_Exercise material_

/-- R136, R139, R141: `COMP.SHA224` and `COMP.SHA256`. -/
def Obligations.CompressionOfSha2x32 : Prop :=
  ∀ (alg : Alg) (k : LaneCount) (i : Lane) (s : State) (h0 h1 h2 h3 h4 h5 h6 h7 : BitVec 32)
    (ws : List (BitVec 32)), (alg = .sha224 ∨ alg = .sha256) → formOk .comp alg k i = true →
    s.dig[i] = some (.w32 [h0, h1, h2, h3, h4, h5, h6, h7]) → s.w = some (.w32 ws) → ws.length = 64 →
    ∃ a b c d e f g h : Nat → BitVec 32,
      a 0 = h0 ∧ b 0 = h1 ∧ c 0 = h2 ∧ d 0 = h3 ∧ e 0 = h4 ∧ f 0 = h5 ∧ g 0 = h6 ∧ h 0 = h7 ∧
      (∀ t < 64,
        let t1 := h t + ((e t).rotateRight 6 ^^^ (e t).rotateRight 11 ^^^ (e t).rotateRight 25) +
          ((e t &&& f t) ^^^ (~~~(e t) &&& g t)) + kSha2x32.getD t 0 + ws.getD t 0
        let t2 := ((a t).rotateRight 2 ^^^ (a t).rotateRight 13 ^^^ (a t).rotateRight 22) +
          ((a t &&& b t) ^^^ (a t &&& c t) ^^^ (b t &&& c t))
        a (t + 1) = t1 + t2 ∧ b (t + 1) = a t ∧ c (t + 1) = b t ∧ d (t + 1) = c t ∧
        e (t + 1) = d t + t1 ∧ f (t + 1) = e t ∧ g (t + 1) = f t ∧ h (t + 1) = g t) ∧
      exec (.ofFields .comp alg k i) s = .next { s with dig := s.dig.set i (some (.w32
        [h0 + a 64, h1 + b 64, h2 + c 64, h3 + d 64, h4 + e 64, h5 + f 64, h6 + g 64, h7 + h 64])) }

/-- R136, R140, R141: `COMP.SHA384` and `COMP.SHA512`. -/
def Obligations.CompressionOfSha2x64 : Prop :=
  ∀ (alg : Alg) (k : LaneCount) (i : Lane) (s : State) (h0 h1 h2 h3 h4 h5 h6 h7 : BitVec 64)
    (ws : List (BitVec 64)), (alg = .sha384 ∨ alg = .sha512) → formOk .comp alg k i = true →
    s.dig[i] = some (.w64 [h0, h1, h2, h3, h4, h5, h6, h7]) → s.w = some (.w64 ws) → ws.length = 80 →
    ∃ a b c d e f g h : Nat → BitVec 64,
      a 0 = h0 ∧ b 0 = h1 ∧ c 0 = h2 ∧ d 0 = h3 ∧ e 0 = h4 ∧ f 0 = h5 ∧ g 0 = h6 ∧ h 0 = h7 ∧
      (∀ t < 80,
        let t1 := h t + ((e t).rotateRight 14 ^^^ (e t).rotateRight 18 ^^^ (e t).rotateRight 41) +
          ((e t &&& f t) ^^^ (~~~(e t) &&& g t)) + kSha2x64.getD t 0 + ws.getD t 0
        let t2 := ((a t).rotateRight 28 ^^^ (a t).rotateRight 34 ^^^ (a t).rotateRight 39) +
          ((a t &&& b t) ^^^ (a t &&& c t) ^^^ (b t &&& c t))
        a (t + 1) = t1 + t2 ∧ b (t + 1) = a t ∧ c (t + 1) = b t ∧ d (t + 1) = c t ∧
        e (t + 1) = d t + t1 ∧ f (t + 1) = e t ∧ g (t + 1) = f t ∧ h (t + 1) = g t) ∧
      exec (.ofFields .comp alg k i) s = .next { s with dig := s.dig.set i (some (.w64
        [h0 + a 80, h1 + b 80, h2 + c 80, h3 + d 80, h4 + e 80, h5 + f 80, h6 + g 80, h7 + h 80])) }

/-! ## The lane path -/

/-- R150: `INITL` (all six constructors) broadcasts what `INITS` seeds: each vector of `LS` holds one word of the
initial vector in all its K lanes. -/
def Obligations.InitlBroadcasts : Prop :=
  ∀ (a : Alg) (k : LaneCount) (s : State), laneCountLegal a k = true →
    ∃ vs : List (List (Word a.width)),
      exec (.ofFields .initl a k 0) s = .next { s with ls := some (VectorArray.ofVectors a.width vs) } ∧
      vs.length = a.stateWords ∧ (∀ v ∈ vs, v.length = k.lanes) ∧
      ∀ j : Lane, j.val < k.lanes →
        exec (.ofFields .inits a k j) s = .next { s with
          dig := s.dig.set j (some (WordArray.ofWords a.width (column 0 vs j.val))) }

/-- R151 to R153: after `PACK` (all six constructors) column `j` of `LW` is the `W` that `SCHED j` would have
produced from the same block; all K blocks are read, whatever the phase of their streams. -/
def Obligations.PackColumnIsSchedule : Prop :=
  ∀ (a : Alg) (k : LaneCount) (s : State), laneCountLegal a k = true →
    (∀ j : Lane, j.val < k.lanes → ∃ b, s.blk[j] = some b ∧ b.length = a.blockBytes) →
    ∃ vs : List (List (Word a.width)),
      exec (.ofFields .pack a k 0) s = .next { s with lw := some (VectorArray.ofVectors a.width vs) } ∧
      vs.length = a.steps ∧ (∀ v ∈ vs, v.length = k.lanes) ∧
      ∀ j : Lane, j.val < k.lanes →
        exec (.ofFields .sched a k j) s = .next { s with
          w := some (WordArray.ofWords a.width (column 0 vs j.val)) }

/-- R154, R155: `COMPL` (all six constructors) does to each lane's slice of `LS`, with its column of `LW`, what `COMP`
does to a state with a schedule, and nothing of another lane enters. -/
def Obligations.ComplLaneIsCompression : Prop :=
  ∀ (a : Alg) (k : LaneCount) (s : State) (hs ws : List (List (Word a.width))), laneCountLegal a k = true →
    s.ls = some (VectorArray.ofVectors a.width hs) → hs.length = a.stateWords → (∀ v ∈ hs, v.length = k.lanes) →
    s.lw = some (VectorArray.ofVectors a.width ws) → ws.length = a.steps → (∀ v ∈ ws, v.length = k.lanes) →
    ∃ vs : List (List (Word a.width)),
      exec (.ofFields .compl a k 0) s = .next { s with ls := some (VectorArray.ofVectors a.width vs) } ∧
      vs.length = a.stateWords ∧ (∀ v ∈ vs, v.length = k.lanes) ∧
      ∀ (j : Lane) (t : State), j.val < k.lanes →
        t.dig[j] = some (WordArray.ofWords a.width (column 0 hs j.val)) →
        t.w = some (WordArray.ofWords a.width (column 0 ws j.val)) →
        exec (.ofFields .comp a k j) t = .next { t with
          dig := t.dig.set j (some (WordArray.ofWords a.width (column 0 vs j.val))) }

/-- R156: `SNAP` (all six constructors) copies lane `i` of all `NW` vectors, and leaves `LS` as it is. -/
def Obligations.SnapCopiesSlice : Prop :=
  ∀ (a : Alg) (k : LaneCount) (i : Lane) (s : State) (vs : List (List (Word a.width))),
    formOk .snap a k i = true → s.ls = some (VectorArray.ofVectors a.width vs) → vs.length = a.stateWords →
    (∀ v ∈ vs, v.length = k.lanes) →
    ∃ ws : List (Word a.width),
      exec (.ofFields .snap a k i) s = .next { s with
        dig := s.dig.set i (some (WordArray.ofWords a.width ws)) } ∧
      ws.length = a.stateWords ∧ ∀ n < a.stateWords, ws[n]? = (vs[n]?).bind fun v => v[i.val]?

/-! ## The finalizer -/

/-- R195: `FINAL` (all six constructors) writes the first `ND` words of `DIG[i]`, byte by byte in the algorithm's
order, and nothing else. -/
def Obligations.FinalSerialisesDigest : Prop :=
  ∀ (a : Alg) (k : LaneCount) (i : Lane) (s : State) (h : List (Word a.width)), formOk .final a k i = true →
    s.dig[i] = some (WordArray.ofWords a.width h) → h.length = a.stateWords →
    ∃ bs : List Byte,
      exec (.ofFields .final a k i) s = .next { s with out := s.out.set i (some bs) } ∧
      bs.length = a.digestWords * a.width.bytes ∧
      ∀ n p, n < a.digestWords → p < a.width.bytes →
        (bs.getD (n * a.width.bytes + p) 0).toNat =
          (h.getD n 0).toNat / 2 ^ (8 * (if a = .md5 then p else a.width.bytes - 1 - p)) % 256
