@[simp] theorem State.raiseInternal_params (e : CoreError) : (s.raiseInternal e).params = s.params := rfl
@[simp] theorem State.raiseInternal_status (e : CoreError) : (s.raiseInternal e).status = statusWord .failed e.err e.info := rfl
@[simp] theorem State.raiseInternal_seq (e : CoreError) : (s.raiseInternal e).seq = ⟨.failed, 0⟩ := rfl
@[simp] theorem State.raiseInternal_ctx (e : CoreError) : (s.raiseInternal e).ctx = s.ctx := rfl
@[simp] theorem State.raiseInternal_sc (e : CoreError) : (s.raiseInternal e).sc = s.sc := rfl
@[simp] theorem State.raiseInternal_newDone (e : CoreError) : (s.raiseInternal e).newDone = s.newDone := rfl
@[simp] theorem State.raiseInternal_blk (e : CoreError) : (s.raiseInternal e).blk = Vector.replicate 8 none := rfl
@[simp] theorem State.raiseInternal_w (e : CoreError) : (s.raiseInternal e).w = none := rfl
@[simp] theorem State.raiseInternal_lw (e : CoreError) : (s.raiseInternal e).lw = none := rfl
@[simp] theorem State.raiseInternal_ls (e : CoreError) : (s.raiseInternal e).ls = none := rfl
@[simp] theorem State.raiseInternal_dig (e : CoreError) : (s.raiseInternal e).dig = Vector.replicate 8 none := rfl
@[simp] theorem State.raiseInternal_out (e : CoreError) : (s.raiseInternal e).out = s.out := rfl
@[simp] theorem State.raiseInternal_outLen (e : CoreError) : (s.raiseInternal e).outLen = s.outLen := rfl
@[simp] theorem State.raiseInternal_srcDesc (e : CoreError) : (s.raiseInternal e).srcDesc = s.srcDesc := rfl
@[simp] theorem State.raiseInternal_cmd (e : CoreError) : (s.raiseInternal e).cmd = s.cmd := rfl
@[simp] theorem State.raiseInternal_src (e : CoreError) : (s.raiseInternal e).src = s.src := rfl
@[simp] theorem State.raiseInternal_host (e : CoreError) : (s.raiseInternal e).host = s.host := rfl
@[simp] theorem State.raiseInternal_hostData (e : CoreError) : (s.raiseInternal e).hostData = s.hostData := rfl
@[simp] theorem State.raiseInternal_issue (e : CoreError) : (s.raiseInternal e).issue = s.issue := rfl

@[simp] theorem State.beginCommand_params : (s.beginCommand).params = s.params := rfl
@[simp] theorem State.beginCommand_status : (s.beginCommand).status = statusWord .busy 0 0 := rfl
@[simp] theorem State.beginCommand_seq : (s.beginCommand).seq = s.seq := rfl
@[simp] theorem State.beginCommand_ctx : (s.beginCommand).ctx = s.ctx := rfl
@[simp] theorem State.beginCommand_sc : (s.beginCommand).sc = s.sc := rfl
@[simp] theorem State.beginCommand_newDone : (s.beginCommand).newDone = s.newDone := rfl
@[simp] theorem State.beginCommand_blk : (s.beginCommand).blk = s.blk := rfl
@[simp] theorem State.beginCommand_w : (s.beginCommand).w = s.w := rfl
@[simp] theorem State.beginCommand_lw : (s.beginCommand).lw = s.lw := rfl
@[simp] theorem State.beginCommand_ls : (s.beginCommand).ls = s.ls := rfl
@[simp] theorem State.beginCommand_dig : (s.beginCommand).dig = s.dig := rfl
@[simp] theorem State.beginCommand_out : (s.beginCommand).out = Vector.replicate 8 none := rfl
@[simp] theorem State.beginCommand_outLen : (s.beginCommand).outLen = none := rfl
@[simp] theorem State.beginCommand_srcDesc : (s.beginCommand).srcDesc = s.srcDesc := rfl
@[simp] theorem State.beginCommand_cmd : (s.beginCommand).cmd = s.cmd := rfl
@[simp] theorem State.beginCommand_src : (s.beginCommand).src = s.src := rfl
@[simp] theorem State.beginCommand_host : (s.beginCommand).host = s.host := rfl
@[simp] theorem State.beginCommand_hostData : (s.beginCommand).hostData = s.hostData := rfl
@[simp] theorem State.beginCommand_issue : (s.beginCommand).issue = s.issue := rfl

@[simp] theorem State.dropShared_params : (s.dropShared).params = s.params := rfl
@[simp] theorem State.dropShared_status : (s.dropShared).status = s.status := rfl
@[simp] theorem State.dropShared_seq : (s.dropShared).seq = s.seq := rfl
@[simp] theorem State.dropShared_ctx : (s.dropShared).ctx = s.ctx := rfl
@[simp] theorem State.dropShared_sc : (s.dropShared).sc = s.sc := rfl
@[simp] theorem State.dropShared_newDone : (s.dropShared).newDone = s.newDone := rfl
@[simp] theorem State.dropShared_blk : (s.dropShared).blk = s.blk := rfl
@[simp] theorem State.dropShared_w : (s.dropShared).w = none := rfl
@[simp] theorem State.dropShared_lw : (s.dropShared).lw = none := rfl
@[simp] theorem State.dropShared_ls : (s.dropShared).ls = none := rfl
@[simp] theorem State.dropShared_dig : (s.dropShared).dig = s.dig := rfl
@[simp] theorem State.dropShared_out : (s.dropShared).out = s.out := rfl
@[simp] theorem State.dropShared_outLen : (s.dropShared).outLen = s.outLen := rfl
@[simp] theorem State.dropShared_srcDesc : (s.dropShared).srcDesc = s.srcDesc := rfl
@[simp] theorem State.dropShared_cmd : (s.dropShared).cmd = s.cmd := rfl
@[simp] theorem State.dropShared_src : (s.dropShared).src = s.src := rfl
@[simp] theorem State.dropShared_host : (s.dropShared).host = s.host := rfl
@[simp] theorem State.dropShared_hostData : (s.dropShared).hostData = s.hostData := rfl
@[simp] theorem State.dropShared_issue : (s.dropShared).issue = s.issue := rfl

_Directions_
One stretch of the lines above is wanted, from the line that contains "e).srcDesc = s.srcDesc := rfl" through the line that contains "e).host = s.host := rfl". Output it exactly.

_Response area_
@[simp] theorem State.raiseInternal_srcDesc (e : CoreError) : (s.raiseInternal e).srcDesc = s.srcDesc := rfl
@[simp] theorem State.raiseInternal_cmd (e : CoreError) : (s.raiseInternal e).cmd = s.cmd := rfl
@[simp] theorem State.raiseInternal_src (e : CoreError) : (s.raiseInternal e).src = s.src := rfl
@[simp] theorem State.raiseInternal_host (e : CoreError) : (s.raiseInternal e).host = s.host := rfl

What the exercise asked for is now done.